GOAL OF THE EXERCISE: Report back every line below that carries the word "execPoolWr".

INFORMATION SUPPLIED:

-- ==== Sys2Proof/Laws/KeepFabric.lean ====
section
/-! SUPPORT. The operations of Machine/Fabric.lean keep what every operation keeps. -/

namespace Sys2Proof.Machine

theorem State.unbuffer_keeps {s₀ s : State} {m : Msg} (hK : Keeps s₀ s) : Keeps s₀ (State.unbuffer s m) := by
  unfold State.unbuffer
  with_reducible repeat' first
    | assumption | apply State.setLink_keeps | apply State.pump_keeps | dsimp only | split

theorem State.relay_keeps {s₀ s : State} {m : Msg} {low : Bool} (hK : Keeps s₀ s) : Keeps s₀ (State.relay s m low) := by
  unfold State.relay
  with_reducible repeat' first
    | assumption | apply State.bump_keeps | apply State.enqueue_keeps | apply State.refuseMsg_keeps | dsimp only | split | refine Keeps.upd ?_ ?_ ?_ ?_ ?_ ?_ | exact fun e => e | exact OtpOnlyAdds.refl _ | exact OtpOnlyAdds.upd | exact Nat.le_refl _ | exact Nat.le_add_right _ _

theorem State.keepPair_keeps {s₀ s : State} {m : Msg} (hK : Keeps s₀ s) : Keeps s₀ (State.keepPair s m) := by
  unfold State.keepPair
  with_reducible repeat' first
    | assumption | apply State.bump_keeps | dsimp only | split | refine Keeps.upd ?_ ?_ ?_ ?_ ?_ ?_ | exact fun e => e | exact OtpOnlyAdds.refl _ | exact Nat.le_refl _

theorem State.police_keeps {s₀ s : State} {m : Msg} {part : Nat} (hK : Keeps s₀ s) : Keeps s₀ (State.police s m part).1 := by
  unfold State.police
  with_reducible repeat' first
    | assumption | apply State.bump_keeps | apply State.raiseAt_keeps | apply State.take_keeps | apply State.refuseMsg_keeps | dsimp only | split

theorem State.receive_keeps {s₀ s : State} {m : Msg} (hK : Keeps s₀ s) : Keeps s₀ (State.receive s m).1 := by
  unfold State.receive
  with_reducible repeat' first
    | assumption | apply State.bump_keeps | apply State.putMsg_keeps | apply State.unbuffer_keeps | apply State.relay_keeps | apply State.keepPair_keeps | dsimp only | split | refine Keeps.upd ?_ ?_ ?_ ?_ ?_ ?_ | exact fun e => e | exact OtpOnlyAdds.refl _ | exact Nat.le_refl _

theorem State.onMsg_keeps {s₀ s : State} {ty : Nat} {m : Msg} {f : State → State} (hf : ∀ {a b : State}, Keeps a b → Keeps a (f b)) (hK : Keeps s₀ s) : Keeps s₀ (State.onMsg s ty m f) := by
  unfold State.onMsg
  with_reducible repeat' first
    | assumption | apply State.receive_keeps | apply hf | dsimp only | split

theorem execDupPairExpiry_keeps {s₀ s : State} {src txn : Nat} (hK : Keeps s₀ s) : KeepsA s₀ (execDupPairExpiry src txn s) := by
  unfold execDupPairExpiry
  with_reducible repeat' first
    | assumption | apply KeepsA.next | dsimp only | split | refine Keeps.upd ?_ ?_ ?_ ?_ ?_ ?_ | exact fun e => e | exact OtpOnlyAdds.refl _ | exact Nat.le_refl _

theorem State.poolAccess_keeps {s₀ s : State} {w : List Nat} {part : Nat} {m : Msg} (hK : Keeps s₀ s) : Keeps s₀ (State.poolAccess s w part m) := by
  unfold State.poolAccess
  with_reducible repeat' first
    | assumption | apply State.hbmWrite_keeps | apply State.putMsg_keeps | apply State.sendMsg_keeps | dsimp only | split | refine Keeps.upd ?_ ?_ ?_ ?_ ?_ ?_ | exact fun e => e | exact OtpOnlyAdds.refl _ | exact OtpOnlyAdds.upd | exact Nat.le_refl _ | exact Nat.le_add_right _ _

theorem State.poolAgain_keeps {s₀ s : State} (hK : Keeps s₀ s) : Keeps s₀ (State.poolAgain s) := by
  unfold State.poolAgain
  with_reducible repeat' first
    | assumption | apply State.poolAccess_keeps | (refine Keeps.foldl (fun h => ?_) _ ?_) | dsimp only | split | refine Keeps.upd ?_ ?_ ?_ ?_ ?_ ?_ | exact fun e => e | exact OtpOnlyAdds.refl _ | exact OtpOnlyAdds.upd | exact Nat.le_refl _ | exact Nat.le_add_right _ _

theorem State.servePool_keeps {s₀ s : State} {m : Msg} (hK : Keeps s₀ s) : Keeps s₀ (State.servePool s m) := by
  unfold State.servePool
  with_reducible repeat' first
    | assumption | apply State.refuseMsg_keeps | apply State.police_keeps | (refine Keeps.of_fst (by assumption) (State.police_keeps ?_)) | apply State.poolAccess_keeps | dsimp only | split | refine Keeps.upd ?_ ?_ ?_ ?_ ?_ ?_ | exact fun e => e | exact OtpOnlyAdds.refl _ | exact OtpOnlyAdds.upd | exact Nat.le_refl _ | exact Nat.le_add_right _ _

theorem execPoolRd_keeps {s₀ s : State} {m : Msg} (hK : Keeps s₀ s) : KeepsA s₀ (execPoolRd m s) := by
  unfold execPoolRd
  with_reducible repeat' first
    | assumption | (refine State.onMsg_keeps (fun h => ?_) ?_) | apply State.servePool_keeps | apply KeepsA.next | dsimp only | split

theorem execPoolWr_keeps {s₀ s : State} {m : Msg} (hK : Keeps s₀ s) : KeepsA s₀ (execPoolWr m s) := by
  unfold execPoolWr
  with_reducible repeat' first
    | assumption | (refine State.onMsg_keeps (fun h => ?_) ?_) | apply State.servePool_keeps | apply KeepsA.next | dsimp only | split

theorem State.poolNext_keeps {s₀ s : State} (hK : Keeps s₀ s) : Keeps s₀ (State.poolNext s) := by
  unfold State.poolNext
  with_reducible repeat' first
    | assumption | apply State.run_keeps | dsimp only | split

theorem execPoolData_keeps {s₀ s : State} {m : Msg} (hK : Keeps s₀ s) : KeepsA s₀ (execPoolData m s) := by
  unfold execPoolData
  with_reducible repeat' first
    | assumption | apply State.bumps_keeps | apply State.chargeFree_keeps | apply State.deliver_keeps | apply State.dropReq_keeps | (refine State.onMsg_keeps (fun h => ?_) ?_) | apply State.poolNext_keeps | apply KeepsA.next | dsimp only | split

theorem execPoolAck_keeps {s₀ s : State} {m : Msg} (hK : Keeps s₀ s) : KeepsA s₀ (execPoolAck m s) := by
  unfold execPoolAck
  with_reducible repeat' first
    | assumption | apply State.deliver_keeps | apply State.dropReq_keeps | (refine State.onMsg_keeps (fun h => ?_) ?_) | apply State.poolNext_keeps | apply KeepsA.next | dsimp only | split

theorem State.losePool_keeps {s₀ s : State} {r : Req} (hK : Keeps s₀ s) : Keeps s₀ (State.losePool s r) := by
  unfold State.losePool
  with_reducible repeat' first
    | assumption | apply State.poolLost_keeps | apply State.dropReq_keeps | apply goOn_keeps | apply State.poolNext_keeps | dsimp only | split

theorem execRefuse_keeps {s₀ s : State} {m : Msg} (hK : Keeps s₀ s) : KeepsA s₀ (execRefuse m s) := by
  unfold execRefuse
  with_reducible repeat' first
    | assumption | apply State.bump_keeps | apply State.setReq_keeps | apply State.lostMsg_keeps | apply State.unreachable_keeps | (refine State.onMsg_keeps (fun h => ?_) ?_) | apply State.losePool_keeps | apply KeepsA.next | dsimp only | split

theorem State.renew_keeps {s₀ s : State} {r : Req} (hK : Keeps s₀ s) : Keeps s₀ (State.renew s r).2 := by
  unfold State.renew
  with_reducible repeat' first
    | assumption | apply State.newTxn_keeps | (refine Keeps.of_snd (by assumption) (State.newTxn_keeps ?_)) | apply State.setReq_keeps | dsimp only | split | refine Keeps.upd ?_ ?_ ?_ ?_ ?_ ?_ | exact fun e => e | exact OtpOnlyAdds.refl _ | exact OtpOnlyAdds.upd | exact Nat.le_refl _ | exact Nat.le_add_right _ _

theorem execRefuseResend_keeps {s₀ s : State} {txn : Nat} (hK : Keeps s₀ s) : KeepsA s₀ (execRefuseResend txn s) := by
  unfold execRefuseResend
  with_reducible repeat' first
    | assumption | apply State.trySend_keeps | (refine Keeps.of_fst (by assumption) (State.trySend_keeps ?_)) | apply State.unreachable_keeps | apply State.renew_keeps | (refine Keeps.of_snd (by assumption) (State.renew_keeps ?_)) | apply KeepsA.next | dsimp only | split | refine Keeps.upd ?_ ?_ ?_ ?_ ?_ ?_ | exact fun e => e | exact OtpOnlyAdds.refl _ | exact OtpOnlyAdds.upd | exact Nat.le_refl _ | exact Nat.le_add_right _ _

theorem execPoolTimeout_keeps {s₀ s : State} {txn : Nat} (hK : Keeps s₀ s) : KeepsA s₀ (execPoolTimeout txn s) := by
  unfold execPoolTimeout
  with_reducible repeat' first
    | assumption | apply State.raise_keeps | apply State.trySendNot_keeps | apply State.setReq_keeps | apply State.losePool_keeps | apply KeepsA.next | dsimp only | split

end Sys2Proof.Machine
end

THE COMPLETED TASK:
theorem execPoolWr_keeps {s₀ s : State} {m : Msg} (hK : Keeps s₀ s) : KeepsA s₀ (execPoolWr m s) := by
  unfold execPoolWr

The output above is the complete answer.